Auch der alte Freund, der unseren Patienten bei einem Mädchen ausgestochen hat, ist in der Unterrealschule durchgefallen und hat das Studium aufgegeben. Patient ist ihm überlegen, denn er hat die Technik absolviert. Er bekennt sich zu der sublimen Lehre: Wissen ist mehr als Geld, — insbesondere da dieses Bekenntnis seiner Fiktion, oben zu sein, zustatten kommt und ihn tröstet. Der gemeinsame Bekannte steht hier statt des von beiden umworbenen, reichen Mädchens. Der Wettlauf beginnt abermals. Unser Patient wird von seinem Rivalen als Sieger erklärt. —

Ein zweiter Traum aus dieser Nacht macht dies deutlicher. Patient träumt, „als ob er ein Mädchen aus dem niederen Volke zu Falle gebracht und entehrt hätte.“ Die Fiktion dieses Traumes besagt noch um eine Nuance deutlicher, dass er „oben“ sei. Das früher umworbene Mädchen ist hier im Sinne des Patienten herabgesetzt, verarmt und erkennt in ihm ihren Herrn. —

Ganz kurz will ich an dieser Stelle erwähnen, dass die Vielheit von Träumen in einer Nacht sich daraus erklärt, dass mehrfache Versuche des Vorausdenkens, der probeweisen Lösung eines Problems unternommen wurden. Es stellt sich dabei regelmässig heraus, dass — wie bei Nervösen leicht begreiflich — ein einziger Weg zur leitenden Persönlichkeitsidee der Vorsicht nicht genügt.

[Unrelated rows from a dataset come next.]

-- ==== Sys2Proof/Laws/ZeroFrames.lean ====
section
/-! SUPPORT. What each shared operation leaves alone of the zero unit, the active record and the lane. -/

namespace Sys2Proof.Machine

@[simp] theorem joinReplies_zero (r : Text) (d : Device) : ZeroSame (joinReplies r d) d := by
  unfold joinReplies; split <;> simp [ZeroSame]

@[simp] theorem reply_zero (lead : Char) (tag : Text) (fields : List Text) (d : Device) :
    ZeroSame (reply lead tag fields d) d := joinReplies_zero _ d

@[simp] theorem answer_zero (t : Tag) (fields : List Text) (d : Device) : ZeroSame (answer t fields d) d := reply_zero _ _ _ d

@[simp] theorem refuse_zero (t : Tag) (c : Code) (d : Device) : ZeroSame (refuse t c d) d := reply_zero _ _ _ d

@[simp] theorem sendLong_zero (lead : Char) (tag : Text) (fields : List Text) (d : Device) :
    ZeroSame (sendLong lead tag fields d) d := ⟨rfl, rfl, rfl⟩

@[simp] theorem setStage_zero (st : Stage) (d : Device) : ZeroSame (setStage st d) d := ⟨rfl, rfl, rfl⟩

@[simp] theorem accept_zero (t : Tag) (st : Stage) (d : Device) : ZeroSame (accept t st d) d := ⟨rfl, rfl, rfl⟩

@[simp] theorem complete_zero (fields : List Text) (d : Device) : ZeroSame (complete fields d) d := ⟨rfl, rfl, rfl⟩

@[simp] theorem failWith_zero (c : Code) (detail : List Text) (d : Device) : ZeroSame (failWith c detail d) d := ⟨rfl, rfl, rfl⟩

@[simp] theorem raise_zero (c : Notice) (d : Device) : ZeroSame (raise c d) d := by
  unfold raise; split <;> simp [ZeroSame]

@[simp] theorem advance_zero (t : Nat) (d : Device) : ZeroSame (advance t d) d := ⟨rfl, rfl, rfl⟩

@[simp] theorem startWrite_zero (d : Device) : ZeroSame (startWrite d) d := by
  unfold startWrite; repeat' split
  all_goals simp [ZeroSame]

@[simp] theorem request_zero (r : WriteReq) (d : Device) : ZeroSame (request r d) d := by simp [request, ZeroSame]

@[simp] theorem requestStatus_zero (nv : NvStore) (rec : StatusRec) (forLong : Bool) (d : Device) :
    ZeroSame (requestStatus nv rec forLong d) d := by
  unfold requestStatus; split <;> simp [ZeroSame]

@[simp] theorem appendRefused_zero (nv : NvStore) (d : Device) : ZeroSame (appendRefused nv d) d := by
  unfold appendRefused; dsimp only; repeat' split
  all_goals simp [ZeroSame]

@[simp] theorem append_zero (nv : NvStore) (src : Requester) (body : AuditBody) (counter : Option Nat) (d : Device) :
    ZeroSame (append nv src body counter d) d := by
  unfold append; split <;> simp [ZeroSame]

@[simp] theorem requestDiscard_zero (nv : NvStore) (d : Device) : ZeroSame (requestDiscard nv d) d := by
  unfold requestDiscard; split <;> simp [ZeroSame]

@[simp] theorem submitHeld_zero (nv : NvStore) (d : Device) (x2 : HeldReq) : ZeroSame (submitHeld nv d x2) d := by
  unfold submitHeld; split <;> simp [ZeroSame]

@[simp] theorem releaseHeld_zero (nv : NvStore) (d : Device) : ZeroSame (releaseHeld nv d) d := by
  unfold releaseHeld
  exact .foldl (fun d x => by simp [ZeroSame]) _ _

Der Traum wird dann unter dem Einfluss der weitergehenden Sicherungstendenz noch abstrakter, bildlicher, und man hat dann nach der Deutung aller Träume einer Nacht mehrere psychische Attituden, aus deren Vergleich die Dynamik der Neurose um vieles deutlicher wird. Im obigen Fall unterwirft sich der Rivale im ersten Traum, und der Reichtum des Mädchens, ihre Macht, wird bezüglich der Geltung entwertet. Der zweite Traum hat dem Mädchen auch diese Macht genommen, sie in die weibliche Situation, „nach unten“ gebracht, und dies unter weitestgehender Abstraktion, so dass dem in Betracht kommenden Mädchen nichts Persönliches mehr, bloss ihre untergeordnete Rolle geblieben ist. — Patient äussert übrigens mehrfach Gedanken, dass für ihn nur ein ungebildetes Mädchen vom Lande tauge, der gegenüber er stets die herrschende Person sei.[1] Auch das Mädchen, die er zur Braut wählen will, schreckt ihn wegen ihrer Intelligenz. Dies ist der Zug vieler Neurotiker, der sie immer unter ihrem sozialen Niveau wählen lässt, und so kommen Gedanken und Tatsachen zustande, wie die, eine Prostituierte, ein kleines Mädchen zur Liebe oder Ehe zu wählen, nekrophile Neigungen etc. In allen ähnlichen Fällen wird man


  1. Ein weiterer Traum der gleichen Nacht könnte von der sexuellen Eroberung eines Mädchens handeln.
Empfohlene Zitierweise:
Alfred Adler: Über den nervösen Charakter. J.F. Bergmann, Wiesbaden 1912, Seite 156. Digitale Volltext-Ausgabe bei Wikisource, URL: https://de.wikisource.org/w/index.php?title=Seite:AdlerNervoes1912.djvu/164&oldid=- (Version vom 31.7.2018)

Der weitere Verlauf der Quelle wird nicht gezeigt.